Late night mail order never fails to sweeten the offer. They'll always highlight several benefits of the products then stack the offer with multiple separate bonuses. Why do they trumpet the benefits so strongly and so often?

 

It's because they are direct-response vehicles. They don't measure their performance in vague monthly sales curves and projections. They operate based on the actual numbers of orders placed as a direct result of the telecast. Within hours they can calculate broadcast sales and profitability.

 

In such a brutal and exacting industry you can be sure that they're only using the most effective techniques. Print Mail-Order has always embraced the large promise in headlines that promise fantastic user benefit. Even in modern day you can see effective use of the promise even in visual broadcasts.

 

Who can forget the Lexus commercial where they rolled a ball bearing down the seam of the hood of their car? That was a mind-blowing quality promise to the consumer. It established a brand in what many thought was an impossible to enter industry.

 

A steel ball bearing made a quality promise that created a luxury car brand and their sister promotions continued to reinforce various other quality promises. Evaluate your own promotion efforts for missed opportunities to reveal primary and secondary customer benefits.

 

Make sure to insist that all of your promotional efforts include at least one reason for the viewer to do business with you.
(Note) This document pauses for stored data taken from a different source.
-- ==== Sys2Proof/Machine/Scalar.lean ====
section
/-! DEFINITION. Scalar integer, immediate, fp32 and conversion instructions (R106 to R118). -/
namespace Sys2Proof.Machine

/-! ### Values -/

/-- Number of leading zero bits, 0 to 64 (R108). -/
def clz64 (a : W64) : Nat := if a = 0 then 64 else 63 - Nat.log2 a.toNat

/-- Number of trailing zero bits of a number below 2^n, `n` when it is zero. -/
def ctzNat : Nat → Nat → Nat
  | 0, _ => 0
  | n + 1, a => if a % 2 = 1 then 0 else ctzNat n (a / 2) + 1

/-- Number of one bits among the low `n` bits. -/
def popNat : Nat → Nat → Nat
  | 0, _ => 0
  | n + 1, a => a % 2 + popNat n (a / 2)

/-- Signed quotient with the corners of R110. -/
def div64 (a b : W64) : W64 := if b = 0 then -1 else BitVec.ofInt 64 (Int.tdiv a.toInt b.toInt)

def divu64 (a b : W64) : W64 := if b = 0 then -1 else a / b

/-- Signed remainder with the corners of R110. -/
def rem64 (a b : W64) : W64 := if b = 0 then a else BitVec.ofInt 64 (Int.tmod a.toInt b.toInt)

def remu64 (a b : W64) : W64 := if b = 0 then a else a % b

def smin (a b : W64) : W64 := if a.toInt < b.toInt then a else b
def smax (a b : W64) : W64 := if a.toInt < b.toInt then b else a
def umin (a b : W64) : W64 := if a.toNat < b.toNat then a else b
def umax (a b : W64) : W64 := if a.toNat < b.toNat then b else a
def flag (p : Bool) : W64 := if p then 1 else 0

/-- Sign extension of a 16-bit immediate (R112). -/
def sx16 (i : BitVec 16) : W64 := i.signExtend 64
def zx16 (i : BitVec 16) : W64 := i.zeroExtend 64

/-- Bits [pos + w - 1 : pos], zero-extended (R113). -/
def bfx64 (a : W64) (pos w : Nat) : W64 := BitVec.ofNat 64 (bitsOf a.toNat pos w)

/-- `d` with bits [pos + w - 1 : pos] replaced by the low bits of `a` (R113). -/
def bfi64 (d a : W64) (pos w : Nat) : W64 := BitVec.ofNat 64 (setBits d.toNat pos w a.toNat)

/-- The low 32 bits of a register, an fp32 operand (R115). -/
def fp (v : W64) : Nat := v.toNat % 2 ^ 32

/-- rb of an element of a stream's instruction (R42). -/
def drawRb (c : CoreSt) (x : Strm) (e : Nat) : Nat :=
  rbStream (c.seen 0x00A x c.srseed).toNat (c.strm x).srctr.toNat e (strmCode x)

/-- A scalar instruction that rounds: in mode sr it draws rb with element index 0 and SRCTR advances (R42, R115). -/
def issueRound (i : Instr) (s : State) (rd : BitVec 5) (rm : BitVec 3) (f : Nat → StreamSt → Nat) :
    Host.Outcome State Fault Refusal :=
  issueCore i s fun c x =>
    let t := c.strm x
    let v := BitVec.ofNat 64 (f (if rm = 4 then drawRb c x 0 else 0) t)
    let t := t.setReg rd.toNat v
    .ok (c.setStrm x (if rm = 4 then { t with srctr := t.srctr + 1 } else t))

/-! ### Register forms (R108 to R111) -/

/-- add (R108): Writes the sum of two scalar registers modulo 2^64. -/
def execAdd (rd ra rb : BitVec 5) (s : State) : Host.Outcome State Fault Refusal :=
  issueScalar (.add rd ra rb) s rd fun t => t.val ra + t.val rb

/-- sub (R108): Writes the difference of two scalar registers modulo 2^64. -/
def execSub (rd ra rb : BitVec 5) (s : State) : Host.Outcome State Fault Refusal :=
  issueScalar (.sub rd ra rb) s rd fun t => t.val ra - t.val rb

/-- and (R108): Writes the bitwise AND of two scalar registers. -/
def execAnd (rd ra rb : BitVec 5) (s : State) : Host.Outcome State Fault Refusal :=
  issueScalar (.and rd ra rb) s rd fun t => t.val ra &&& t.val rb

/-- or (R108): Writes the bitwise OR of two scalar registers. -/
def execOr (rd ra rb : BitVec 5) (s : State) : Host.Outcome State Fault Refusal :=
  issueScalar (.or rd ra rb) s rd fun t => t.val ra ||| t.val rb

/-- xor (R108): Writes the bitwise XOR of two scalar registers. -/
def execXor (rd ra rb : BitVec 5) (s : State) : Host.Outcome State Fault Refusal :=
  issueScalar (.xor rd ra rb) s rd fun t => t.val ra ^^^ t.val rb

/-- sll (R108): Shifts a scalar register left by the low six bits of another. -/
def execSll (rd ra rb : BitVec 5) (s : State) : Host.Outcome State Fault Refusal :=
  issueScalar (.sll rd ra rb) s rd fun t => t.val ra <<< ((t.val rb).toNat % 64)

/-- srl (R108): Shifts a scalar register right logically by the low six bits of another. -/
def execSrl (rd ra rb : BitVec 5) (s : State) : Host.Outcome State Fault Refusal :=
  issueScalar (.srl rd ra rb) s rd fun t => t.val ra >>> ((t.val rb).toNat % 64)

/-- sra (R108): Shifts a scalar register right arithmetically by the low six bits of another. -/
def execSra (rd ra rb : BitVec 5) (s : State) : Host.Outcome State Fault Refusal :=
  issueScalar (.sra rd ra rb) s rd fun t => (t.val ra).sshiftRight ((t.val rb).toNat % 64)

/-- min (R108): Writes the signed lesser of two scalar registers. -/
def execMin (rd ra rb : BitVec 5) (s : State) : Host.Outcome State Fault Refusal :=
  issueScalar (.min rd ra rb) s rd fun t => smin (t.val ra) (t.val rb)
Technicalities are hard to convey quickly but promises can be made in just a few words. 'Cleaner Carpets', 'Juicier Burgers', 'More Bandwidth for Less'.

 

Promise is an efficient way to convey your business' benefits to potential clients. Back these statements up with proof or example and you've gone a long way toward landing a new customer.

 

Promise without proof is meaningless that's why you see the late night hawks demonstrating their product multiple times during the broadcast.

 

Again you should follow their lead and back up your promise with documentation. Any example, demonstration, testimonials and guarantees you can assemble will give credibility to the promise.

 

Remember you've made a promise to the customer. Now you've got to establish reasons for them to trust that what you've said is true.

 

Establishing trust is a topic for another day but without promise the shopper may never get to that point in the sales process anyway.

 

Promise your customers every benefit you can squeeze into any promotion. Classify and rank the importance of each promise and make sure that your greatest client benefit is always emphasized.

 

Relying on promise will give your advertising the focus it needs to cut through the clutter and find shoppers that need exactly what you're selling.